(Dataset entries)

****

-- ==== Sys2Proof/Machine/Link.lean ====
section
/-! DEFINITION. The Link Controller's commands: channel access (R1, R2), the beacon (R3 to R5), the queue's expiries
(R8), reception (R10, R11), silence (R16) and QUERY (R15). -/
namespace Sys2Proof.Machine

/-! ## Channel access (R1) -/

/-- CARRIER_ON (R1): in COUNTDOWN k rises and GAP is entered; in every other state only the line and the gap are
affected. A frame that begins while the receiver is off is lost (R2, R10; log 8). -/
def execCarrierOn (s : State) : Host.Outcome State Fault Refusal :=
  .next (if s.link.carrier then s
    else
      let l := { s.link with carrier := true, quiet := false, frameLost := !s.receiverOn }
      match s.link.access with
      | .countdown => { s with link := { l with access := .gap, k := min 6 (l.k + 1), slots := 0 } }
      | .idle | .gap | .sending => { s with link := l })

/-- GAP_MET (R1): 50 µs of carrier-off time are completed. In GAP COUNTDOWN is entered with a new draw. -/
def execGapMet (s : State) : Host.Outcome State Fault Refusal :=
  .next (if s.link.carrier then s
    else
      let t := { s with link := { s.link with quiet := true } }
      match s.link.access with
      | .gap => enterCountdown t
      | .idle | .countdown | .sending => t)

/-- The transmission of a frame starts: the access state is SENDING and the receiver is off (R2). -/
def startSending (frame : List Byte) (s : State) : State :=
  { s with link := { s.link with
      access := .sending, slots := 0, onAir := some frame, frameLost := s.link.frameLost || s.link.carrier } }

/-- R5: the sequence counter advances and no beacon is due. -/
def countBeacon (s : State) : State := { s with link := { s.link with seq := s.link.seq + 1, beaconDue := none } }

/-- R5, R4: the beacon starts: its contents are taken, the sequence counter advances, its wait ends, and the Zone Claim
Unit is told. -/
def sendBeacon (s : State) : State :=
  evaluateClaims (endDuration .backoffLong (countBeacon (startSending s.beaconFrame s)))

/-- The transmit queue is replaced. -/
def setQueue (q : List QueuedFrame) (s : State) : State := { s with link := { s.link with queue := q } }

/-- R2: a queued frame starts: it leaves the queue; a CUE is reported as done (R154, R157). -/
def sendQueued (f : QueuedFrame) (rest : List QueuedFrame) (s : State) : State :=
  let t := startSending (queuedBytes s.link.ownAddress f) (setQueue rest s)
  match f with
  | .cue _ id _ _ => cueDone id t
  | .report _ _ => t

/-- R2: the frame to send is chosen: a due beacon, else the head of the queue, else nothing. -/
def chooseFrame (s : State) : State :=
  if s.link.beaconDue.isSome then sendBeacon s
  else
    match s.link.queue with
    | [] => { s with link := { s.link with access := .idle, slots := 0 } }
    | f :: rest => sendQueued f rest s

/-- COUNTDOWN_END (R2): the slots remaining reach 0. -/
def execCountdownEnd (s : State) : Host.Outcome State Fault Refusal :=
  .next (match s.link.access with
    | .countdown => settle (chooseFrame s)
    | .idle | .gap | .sending => s)

/-- TRANSMISSION_END (R1): k returns to 3; GAP is entered when something remains to send. The part's own transmission
was no carrier-off time: the gap is counted from here (Table 1.8). -/
def execTransmissionEnd (s : State) : Host.Outcome State Fault Refusal :=
  .next (match s.link.access with
    | .sending =>
      { s with link := { s.link with
          access := if s.contends && s.link.wantsToSend then .gap else .idle
          k := 3, quiet := false, onAir := none } }
    | .idle | .gap | .countdown => s)

/-! ## The beacon timer (R3) -/

/-- R3: the timer is loaded with the period and a jitter of 0 to 3 ms. -/
def loadBeaconTimer (s : State) : State :=
  let d := drawBelow 4 s
  { d.2 with link := { d.2.link with beaconTimer := some (s.now + s.settings.beaconPeriod + d.1) } }

/-- R3, R4: the beacon becomes due, unless one is due already; its wait starts and the channel is asked for. -/
def beaconBecomesDue (s : State) : State :=
  if s.link.beaconDue.isSome then s
  else requestChannel (startDuration .backoffLong { s with link := { s.link with beaconDue := some s.now } })

/-- BEACON_TIMER_EXPIRY (R3). -/
def execBeaconTimerExpiry (s : State) : Host.Outcome State Fault Refusal :=
  .next (match s.link.beaconTimer with
    | none => s
    | some t => if t ≤ s.now then beaconBecomesDue (loadBeaconTimer s) else s)

/-! ## Expiries of the queue and the timers -/

/-- R8: the oldest CUE whose lateness expiry has come, and the queue without it. -/
def takeLate (limit now : Nat) : List QueuedFrame → Option (List QueuedFrame)
  | [] => none
  | .cue stamp id dest body :: rest =>
    if stamp + limit ≤ now then some rest else (takeLate limit now rest).map fun q => .cue stamp id dest body :: q
  | .report dest body :: rest => (takeLate limit now rest).map fun q => .report dest body :: q

/-- Table 1.3: in GAP with nothing left to send, IDLE is entered. -/
def gapWithoutWork (s : State) : State :=
  match s.link.access with
  | .gap => if s.link.wantsToSend then s else { s with link := { s.link with access := .idle } }
  | .idle | .countdown | .sending => s

/-- CUE_LATENESS_EXPIRY (R8): the CUE is removed, a CUE_LATE event that latches CUE_DROP (R123: the counters first). -/
def execCueLatenessExpiry (s : State) : Host.Outcome State Fault Refusal :=
  .next (match takeLate s.settings.cueLateness s.now s.link.queue with
    | none => s
    | some q => settle (latch 17 (tally .cueLate 1 (gapWithoutWork (setQueue q s)))))

/-- R16: the timer stops and the persistent cause holds. -/
def fallSilent (s : State) : State := { s with link := { s.link with silence := none, silent := true } }

/-- SILENCE_TIMER_EXPIRY (R16): LINK_SILENT is latched, the timer stops, and its persistent cause holds. -/
def execSilenceTimerExpiry (s : State) : Host.Outcome State Fault Refusal :=
  .next (match s.link.silence with
    | none => s
    | some t =>
      if s.settings.silenceTime ≤ s.now - t then settle (latch 3 (fallSilent s)) else s)

/-- OWN_ADDRESS_TIME_EXPIRY (R11): the own-address time passes 2000 ms and becomes none. -/
def execOwnAddressTimeExpiry (s : State) : Host.Outcome State Fault Refusal :=
  .next (match s.link.ownHeard with
    | none => s
    | some t =>
      if Config.ownAddressLimit < s.now - t then { s with link := { s.link with ownHeard := none } } else s)

/-! ## QUERY (R15) -/

/-- R15: the owner's judgement of a QUERY. -/
def ownQuery (source kind selector : Nat) (s : State) : State :=
  if s.motion.state = .start then refuse .query .wrongState source s
  else offerReport source (reportBody kind selector s) s

/-- QUERY (R15). -/
def execQuery (source target kind selector : Nat) (s : State) : Host.Outcome State Fault Refusal :=
  .next (settle (commandRow .query source target (ownQuery source kind selector) s))

/-! ## Reception (R10) -/

/-- R11: the own-address time is set to 0. -/
def hearOwn (s : State) : State := { s with link := { s.link with ownHeard := some s.now } }

/-- R11: a beacon with the own address. -/
def ownBeacon (s : State) : State := latch 2 (hearOwn s)

/-- R10: a valid BEACON. -/
def beaconFrameTaken (f : Frame) (s : State) : State :=
  if f.source = s.link.ownAddress then ownBeacon s
  else
    match stationKindOf (byteAt f.body 0) with
    | none => s
    | some k => takeBeacon f.source k f.body s

/-- R95, R188: a STOP by its scope. -/
def ownStop (scope zone : Nat) (s : State) : State :=
  match scope with
  | 0 => ownStopRide s
  | 1 => ownStopZone zone s
  | _ => s

/-- R62, R63, R188: a RETIRE by its form. -/
def ownRetire (form : Nat) (s : State) : State :=
  match form with
  | 1 => ownRetireImmediate s
  | 2 => ownRetireAtStation s
  | 3 => ownRetireLift s
  | _ => s

/-- R10: a valid frame is routed by its kind. -/
def route (f : Frame) (s : State) : State :=
  match f.kind with
  | 0 => beaconFrameTaken f s
  | 2 => command .stop f.source f.target (ownStop (byteAt f.body 0) (byteAt f.body 1)) s
  | 3 => command .resume f.source f.target (ownResume f.source) s
  | 4 => command .dispatch f.source f.target (ownDispatch f.source) s
  | 5 => command .unlock f.source f.target (ownUnlock f.source (f.body.getD 0 0)) s
  | 6 => command .clear f.source f.target (ownClear (BitVec.ofNat 32 (field4 f.body 0)) (f.body.getD 4 0)) s
  | 7 => command .retire f.source f.target (ownRetire (byteAt f.body 0)) s
  | 8 => command .forget f.source f.target (forgetPeer (byteAt f.body 0)) s
  | 9 => command .query f.source f.target (ownQuery f.source (byteAt f.body 0) (byteAt f.body 1)) s
  | 11 => command .restart f.source f.target (ownRestart f.source) s
  | _ => s

/-- R10: the frame whose carrier goes off is checked, and a valid one is routed; also where no CARRIER_ON stands before it
(log 48). -/
def receive (frame : List Byte) (s : State) : State :=
  let t := carrierOff s
  if !s.hears then t
  else
    match checkFrame frame with
    | none => badFrame t
    | some f => route f (validFrame t)

/-- RECEIVE_FRAME (R10). -/
def execReceiveFrame (frame : List Byte) (s : State) : Host.Outcome State Fault Refusal :=
  .next (settle (receive frame s))

end Sys2Proof.Machine
end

****

§ **About this exercise**
Would you print, exactly as written, every line above from the one holding "match s.link.queue with" through the one holding "access := if", with both included and no other lines?

§ **Response area**
    match s.link.queue with
    | [] => { s with link := { s.link with access := .idle, slots := 0 } }
    | f :: rest => sendQueued f rest s

/-- COUNTDOWN_END (R2): the slots remaining reach 0. -/
def execCountdownEnd (s : State) : Host.Outcome State Fault Refusal :=
  .next (match s.link.access with
    | .countdown => settle (chooseFrame s)
    | .idle | .gap | .sending => s)

/-- TRANSMISSION_END (R1): k returns to 3; GAP is entered when something remains to send. The part's own transmission
was no carrier-off time: the gap is counted from here (Table 1.8). -/
def execTransmissionEnd (s : State) : Host.Outcome State Fault Refusal :=
  .next (match s.link.access with
    | .sending =>
      { s with link := { s.link with
          access := if s.contends && s.link.wantsToSend then .gap else .idle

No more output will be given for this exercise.